Check each line below for "boff" and give the count of those that have it, nothing else.
^^^^^^^^
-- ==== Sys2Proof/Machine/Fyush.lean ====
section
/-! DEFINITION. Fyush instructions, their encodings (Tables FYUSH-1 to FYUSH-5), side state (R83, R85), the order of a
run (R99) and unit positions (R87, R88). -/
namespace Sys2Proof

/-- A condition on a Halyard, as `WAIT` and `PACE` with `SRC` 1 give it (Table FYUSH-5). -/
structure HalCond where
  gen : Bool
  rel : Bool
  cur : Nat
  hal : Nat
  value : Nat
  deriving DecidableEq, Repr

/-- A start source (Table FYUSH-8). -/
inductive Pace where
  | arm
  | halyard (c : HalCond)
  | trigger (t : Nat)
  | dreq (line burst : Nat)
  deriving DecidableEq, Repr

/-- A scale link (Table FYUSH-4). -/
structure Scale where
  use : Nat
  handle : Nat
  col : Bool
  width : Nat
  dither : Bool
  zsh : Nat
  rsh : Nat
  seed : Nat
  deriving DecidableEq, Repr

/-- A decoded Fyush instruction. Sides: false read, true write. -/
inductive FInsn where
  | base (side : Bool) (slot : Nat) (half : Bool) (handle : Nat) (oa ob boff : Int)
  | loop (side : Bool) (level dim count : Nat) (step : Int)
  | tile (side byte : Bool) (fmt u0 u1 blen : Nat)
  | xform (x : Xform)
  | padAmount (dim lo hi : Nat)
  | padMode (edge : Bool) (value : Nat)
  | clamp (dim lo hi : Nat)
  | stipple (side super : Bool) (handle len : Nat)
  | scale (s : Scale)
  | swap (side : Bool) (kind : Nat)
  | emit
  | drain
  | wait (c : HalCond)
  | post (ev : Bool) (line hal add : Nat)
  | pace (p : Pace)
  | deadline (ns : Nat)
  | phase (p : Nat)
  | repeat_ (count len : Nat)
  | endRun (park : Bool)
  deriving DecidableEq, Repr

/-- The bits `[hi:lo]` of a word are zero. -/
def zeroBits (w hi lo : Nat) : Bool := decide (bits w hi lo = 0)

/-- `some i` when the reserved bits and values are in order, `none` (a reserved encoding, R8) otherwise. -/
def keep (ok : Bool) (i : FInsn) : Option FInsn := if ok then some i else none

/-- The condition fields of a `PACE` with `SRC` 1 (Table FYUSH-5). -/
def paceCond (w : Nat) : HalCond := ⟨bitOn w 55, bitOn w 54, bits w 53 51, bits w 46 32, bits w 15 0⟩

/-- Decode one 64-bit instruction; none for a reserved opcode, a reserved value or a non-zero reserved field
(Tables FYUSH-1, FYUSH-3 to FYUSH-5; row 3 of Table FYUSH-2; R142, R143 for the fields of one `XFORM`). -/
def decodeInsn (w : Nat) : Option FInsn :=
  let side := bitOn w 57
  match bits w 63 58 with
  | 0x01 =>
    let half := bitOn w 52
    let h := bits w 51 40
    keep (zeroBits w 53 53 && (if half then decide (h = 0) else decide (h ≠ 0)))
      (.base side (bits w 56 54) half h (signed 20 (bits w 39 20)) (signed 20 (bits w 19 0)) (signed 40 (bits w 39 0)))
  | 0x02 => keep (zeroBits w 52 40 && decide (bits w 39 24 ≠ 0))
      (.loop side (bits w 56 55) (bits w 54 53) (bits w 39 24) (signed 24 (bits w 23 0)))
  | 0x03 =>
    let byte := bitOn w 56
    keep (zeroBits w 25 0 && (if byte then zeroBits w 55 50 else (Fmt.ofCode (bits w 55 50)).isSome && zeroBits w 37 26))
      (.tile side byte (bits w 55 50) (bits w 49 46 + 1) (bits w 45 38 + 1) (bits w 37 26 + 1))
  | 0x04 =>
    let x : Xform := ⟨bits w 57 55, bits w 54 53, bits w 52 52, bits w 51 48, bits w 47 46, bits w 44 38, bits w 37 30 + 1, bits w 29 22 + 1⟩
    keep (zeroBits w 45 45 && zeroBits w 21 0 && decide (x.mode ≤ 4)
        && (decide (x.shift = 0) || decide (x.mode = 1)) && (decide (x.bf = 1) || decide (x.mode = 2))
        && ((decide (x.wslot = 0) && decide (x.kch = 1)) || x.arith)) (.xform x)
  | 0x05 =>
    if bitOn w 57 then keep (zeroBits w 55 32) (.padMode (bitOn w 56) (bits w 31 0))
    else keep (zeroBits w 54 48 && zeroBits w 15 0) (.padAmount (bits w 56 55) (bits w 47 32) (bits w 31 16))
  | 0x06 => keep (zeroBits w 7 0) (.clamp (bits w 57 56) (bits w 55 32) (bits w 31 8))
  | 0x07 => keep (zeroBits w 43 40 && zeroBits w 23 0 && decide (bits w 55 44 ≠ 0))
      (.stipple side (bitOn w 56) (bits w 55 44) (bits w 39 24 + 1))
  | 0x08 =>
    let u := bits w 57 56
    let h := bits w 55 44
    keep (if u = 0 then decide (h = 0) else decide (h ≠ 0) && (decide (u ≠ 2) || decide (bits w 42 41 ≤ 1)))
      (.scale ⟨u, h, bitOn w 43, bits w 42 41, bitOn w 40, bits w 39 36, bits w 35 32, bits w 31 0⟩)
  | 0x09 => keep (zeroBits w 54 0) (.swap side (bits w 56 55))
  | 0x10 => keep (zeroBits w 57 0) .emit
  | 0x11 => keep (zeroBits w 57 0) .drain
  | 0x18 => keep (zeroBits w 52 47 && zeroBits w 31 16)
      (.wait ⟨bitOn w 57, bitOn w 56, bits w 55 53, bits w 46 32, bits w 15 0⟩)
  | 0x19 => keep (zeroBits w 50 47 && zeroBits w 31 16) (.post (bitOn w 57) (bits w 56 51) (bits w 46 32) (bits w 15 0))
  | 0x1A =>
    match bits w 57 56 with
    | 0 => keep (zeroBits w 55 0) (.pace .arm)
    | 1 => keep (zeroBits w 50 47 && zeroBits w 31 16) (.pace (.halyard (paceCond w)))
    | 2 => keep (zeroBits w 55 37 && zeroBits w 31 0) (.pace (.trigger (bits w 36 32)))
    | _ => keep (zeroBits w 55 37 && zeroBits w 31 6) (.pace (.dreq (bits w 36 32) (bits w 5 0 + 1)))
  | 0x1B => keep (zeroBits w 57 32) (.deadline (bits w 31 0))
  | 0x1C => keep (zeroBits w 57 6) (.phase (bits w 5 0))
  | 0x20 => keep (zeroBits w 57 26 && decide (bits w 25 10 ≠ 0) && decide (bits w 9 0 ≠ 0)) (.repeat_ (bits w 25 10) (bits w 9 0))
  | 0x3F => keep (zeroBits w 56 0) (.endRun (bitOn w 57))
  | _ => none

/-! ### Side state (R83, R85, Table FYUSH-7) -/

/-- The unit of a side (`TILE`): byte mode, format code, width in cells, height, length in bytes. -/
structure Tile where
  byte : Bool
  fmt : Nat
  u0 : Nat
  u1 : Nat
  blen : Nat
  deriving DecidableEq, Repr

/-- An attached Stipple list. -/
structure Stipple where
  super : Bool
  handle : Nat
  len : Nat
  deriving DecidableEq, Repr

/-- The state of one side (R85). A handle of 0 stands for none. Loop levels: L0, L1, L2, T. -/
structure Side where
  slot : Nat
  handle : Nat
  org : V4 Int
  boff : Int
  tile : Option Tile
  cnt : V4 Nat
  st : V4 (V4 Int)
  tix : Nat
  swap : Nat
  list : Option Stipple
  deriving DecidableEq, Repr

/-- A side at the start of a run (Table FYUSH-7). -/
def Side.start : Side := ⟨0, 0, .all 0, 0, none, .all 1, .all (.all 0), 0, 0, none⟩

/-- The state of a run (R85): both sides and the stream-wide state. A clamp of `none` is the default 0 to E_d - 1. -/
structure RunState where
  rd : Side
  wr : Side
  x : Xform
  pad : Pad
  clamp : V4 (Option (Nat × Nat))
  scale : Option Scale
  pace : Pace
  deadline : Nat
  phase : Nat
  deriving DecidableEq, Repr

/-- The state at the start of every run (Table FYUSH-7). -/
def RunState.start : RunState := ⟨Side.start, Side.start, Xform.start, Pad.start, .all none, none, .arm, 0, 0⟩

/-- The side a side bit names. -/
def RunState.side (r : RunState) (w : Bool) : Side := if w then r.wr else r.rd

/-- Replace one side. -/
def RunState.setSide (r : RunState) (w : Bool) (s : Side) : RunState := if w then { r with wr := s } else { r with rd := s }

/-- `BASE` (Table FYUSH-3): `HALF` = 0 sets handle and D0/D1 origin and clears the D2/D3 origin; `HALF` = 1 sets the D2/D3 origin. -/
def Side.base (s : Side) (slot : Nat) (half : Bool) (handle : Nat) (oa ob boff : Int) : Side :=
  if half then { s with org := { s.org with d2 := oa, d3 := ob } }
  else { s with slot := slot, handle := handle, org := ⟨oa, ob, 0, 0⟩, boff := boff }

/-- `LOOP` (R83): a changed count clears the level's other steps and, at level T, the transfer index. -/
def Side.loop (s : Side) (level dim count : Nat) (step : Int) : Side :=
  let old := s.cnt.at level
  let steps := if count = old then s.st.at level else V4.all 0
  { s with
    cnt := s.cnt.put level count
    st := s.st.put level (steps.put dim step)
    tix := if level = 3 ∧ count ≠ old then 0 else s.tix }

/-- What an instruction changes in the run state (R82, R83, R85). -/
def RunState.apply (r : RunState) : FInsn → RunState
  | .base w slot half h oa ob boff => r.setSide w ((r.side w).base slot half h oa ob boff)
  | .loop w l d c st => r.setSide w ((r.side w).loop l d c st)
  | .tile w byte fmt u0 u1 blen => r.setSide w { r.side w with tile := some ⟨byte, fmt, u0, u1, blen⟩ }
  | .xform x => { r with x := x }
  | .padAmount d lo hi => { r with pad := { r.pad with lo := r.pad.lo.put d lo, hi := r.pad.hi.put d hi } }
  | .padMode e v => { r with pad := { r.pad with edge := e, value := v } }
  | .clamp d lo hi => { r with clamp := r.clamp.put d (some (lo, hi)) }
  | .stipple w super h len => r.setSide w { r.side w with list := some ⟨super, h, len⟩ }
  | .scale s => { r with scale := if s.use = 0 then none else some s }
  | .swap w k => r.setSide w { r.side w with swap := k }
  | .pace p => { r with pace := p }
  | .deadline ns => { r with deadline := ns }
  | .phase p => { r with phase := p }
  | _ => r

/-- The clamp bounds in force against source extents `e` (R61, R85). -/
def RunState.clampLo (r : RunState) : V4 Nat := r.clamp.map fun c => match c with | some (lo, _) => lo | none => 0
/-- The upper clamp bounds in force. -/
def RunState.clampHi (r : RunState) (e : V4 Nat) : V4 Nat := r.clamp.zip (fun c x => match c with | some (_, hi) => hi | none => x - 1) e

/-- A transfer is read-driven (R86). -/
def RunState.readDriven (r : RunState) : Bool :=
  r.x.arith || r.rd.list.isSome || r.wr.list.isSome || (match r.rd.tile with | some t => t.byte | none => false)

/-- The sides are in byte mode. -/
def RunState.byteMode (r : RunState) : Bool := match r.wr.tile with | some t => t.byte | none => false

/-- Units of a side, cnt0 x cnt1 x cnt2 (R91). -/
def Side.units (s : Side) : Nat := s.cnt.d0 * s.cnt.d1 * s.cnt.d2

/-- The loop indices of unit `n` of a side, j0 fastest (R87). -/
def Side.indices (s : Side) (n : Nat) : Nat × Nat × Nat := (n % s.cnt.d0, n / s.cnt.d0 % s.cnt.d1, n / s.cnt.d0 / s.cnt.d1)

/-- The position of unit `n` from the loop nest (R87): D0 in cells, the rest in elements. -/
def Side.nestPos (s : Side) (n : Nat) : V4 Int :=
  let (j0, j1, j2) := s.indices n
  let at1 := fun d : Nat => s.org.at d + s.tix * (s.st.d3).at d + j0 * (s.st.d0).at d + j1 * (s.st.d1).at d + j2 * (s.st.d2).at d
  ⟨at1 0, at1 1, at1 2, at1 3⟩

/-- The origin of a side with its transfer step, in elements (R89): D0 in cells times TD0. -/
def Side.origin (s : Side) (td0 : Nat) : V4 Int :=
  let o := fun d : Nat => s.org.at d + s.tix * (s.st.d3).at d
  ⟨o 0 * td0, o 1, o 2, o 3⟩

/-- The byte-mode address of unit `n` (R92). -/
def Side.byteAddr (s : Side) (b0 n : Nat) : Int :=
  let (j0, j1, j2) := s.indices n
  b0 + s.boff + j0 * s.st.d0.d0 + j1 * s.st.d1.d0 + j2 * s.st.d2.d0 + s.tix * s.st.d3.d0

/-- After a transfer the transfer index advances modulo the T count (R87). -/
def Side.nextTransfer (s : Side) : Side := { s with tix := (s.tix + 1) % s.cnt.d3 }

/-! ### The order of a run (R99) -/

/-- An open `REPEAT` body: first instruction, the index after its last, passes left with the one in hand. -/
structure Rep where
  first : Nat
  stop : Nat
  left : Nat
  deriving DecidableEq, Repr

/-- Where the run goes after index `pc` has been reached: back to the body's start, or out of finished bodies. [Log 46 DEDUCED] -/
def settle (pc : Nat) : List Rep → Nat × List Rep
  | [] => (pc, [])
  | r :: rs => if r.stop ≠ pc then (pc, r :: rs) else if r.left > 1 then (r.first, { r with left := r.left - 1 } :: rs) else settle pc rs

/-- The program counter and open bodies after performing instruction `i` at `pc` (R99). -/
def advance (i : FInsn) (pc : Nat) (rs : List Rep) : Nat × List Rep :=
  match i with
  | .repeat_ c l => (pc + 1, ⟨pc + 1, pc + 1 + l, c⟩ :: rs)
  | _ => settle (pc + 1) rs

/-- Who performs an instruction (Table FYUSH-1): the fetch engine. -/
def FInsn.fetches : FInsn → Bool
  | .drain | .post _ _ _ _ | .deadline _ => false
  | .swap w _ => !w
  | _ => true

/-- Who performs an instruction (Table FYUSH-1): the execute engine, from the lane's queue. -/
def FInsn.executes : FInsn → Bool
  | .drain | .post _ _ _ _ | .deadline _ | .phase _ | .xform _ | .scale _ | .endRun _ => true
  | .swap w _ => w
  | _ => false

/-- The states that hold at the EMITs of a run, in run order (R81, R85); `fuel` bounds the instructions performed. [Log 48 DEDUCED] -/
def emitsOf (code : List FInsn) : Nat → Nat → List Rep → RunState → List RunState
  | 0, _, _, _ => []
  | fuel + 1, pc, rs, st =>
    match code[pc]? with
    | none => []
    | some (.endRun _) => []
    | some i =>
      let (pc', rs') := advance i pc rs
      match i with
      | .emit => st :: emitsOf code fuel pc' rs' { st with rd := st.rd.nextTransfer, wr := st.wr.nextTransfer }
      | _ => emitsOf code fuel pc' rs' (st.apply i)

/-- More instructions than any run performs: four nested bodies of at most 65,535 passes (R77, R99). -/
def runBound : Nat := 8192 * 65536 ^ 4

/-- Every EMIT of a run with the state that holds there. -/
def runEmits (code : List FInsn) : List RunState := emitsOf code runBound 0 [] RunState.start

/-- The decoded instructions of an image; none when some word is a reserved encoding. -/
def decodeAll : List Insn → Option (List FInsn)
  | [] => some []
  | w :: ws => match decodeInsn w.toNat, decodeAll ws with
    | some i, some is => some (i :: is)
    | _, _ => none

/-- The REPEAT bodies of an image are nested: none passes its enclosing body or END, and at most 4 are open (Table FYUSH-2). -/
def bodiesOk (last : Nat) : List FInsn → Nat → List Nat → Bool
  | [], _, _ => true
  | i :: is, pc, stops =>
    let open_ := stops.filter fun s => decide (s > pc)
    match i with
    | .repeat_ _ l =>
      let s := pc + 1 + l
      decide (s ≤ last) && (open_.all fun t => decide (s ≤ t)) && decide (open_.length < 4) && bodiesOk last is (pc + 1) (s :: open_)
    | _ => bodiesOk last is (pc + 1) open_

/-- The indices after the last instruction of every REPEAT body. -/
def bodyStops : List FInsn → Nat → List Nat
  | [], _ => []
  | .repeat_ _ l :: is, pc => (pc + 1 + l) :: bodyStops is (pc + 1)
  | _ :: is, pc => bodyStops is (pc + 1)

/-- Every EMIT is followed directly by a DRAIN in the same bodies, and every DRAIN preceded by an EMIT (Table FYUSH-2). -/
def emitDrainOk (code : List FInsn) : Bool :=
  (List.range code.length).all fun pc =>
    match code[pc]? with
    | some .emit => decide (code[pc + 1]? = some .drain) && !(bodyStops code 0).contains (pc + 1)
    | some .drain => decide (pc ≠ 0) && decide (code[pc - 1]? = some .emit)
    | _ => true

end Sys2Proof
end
^^^^^^^^
RESPONSE AREA
6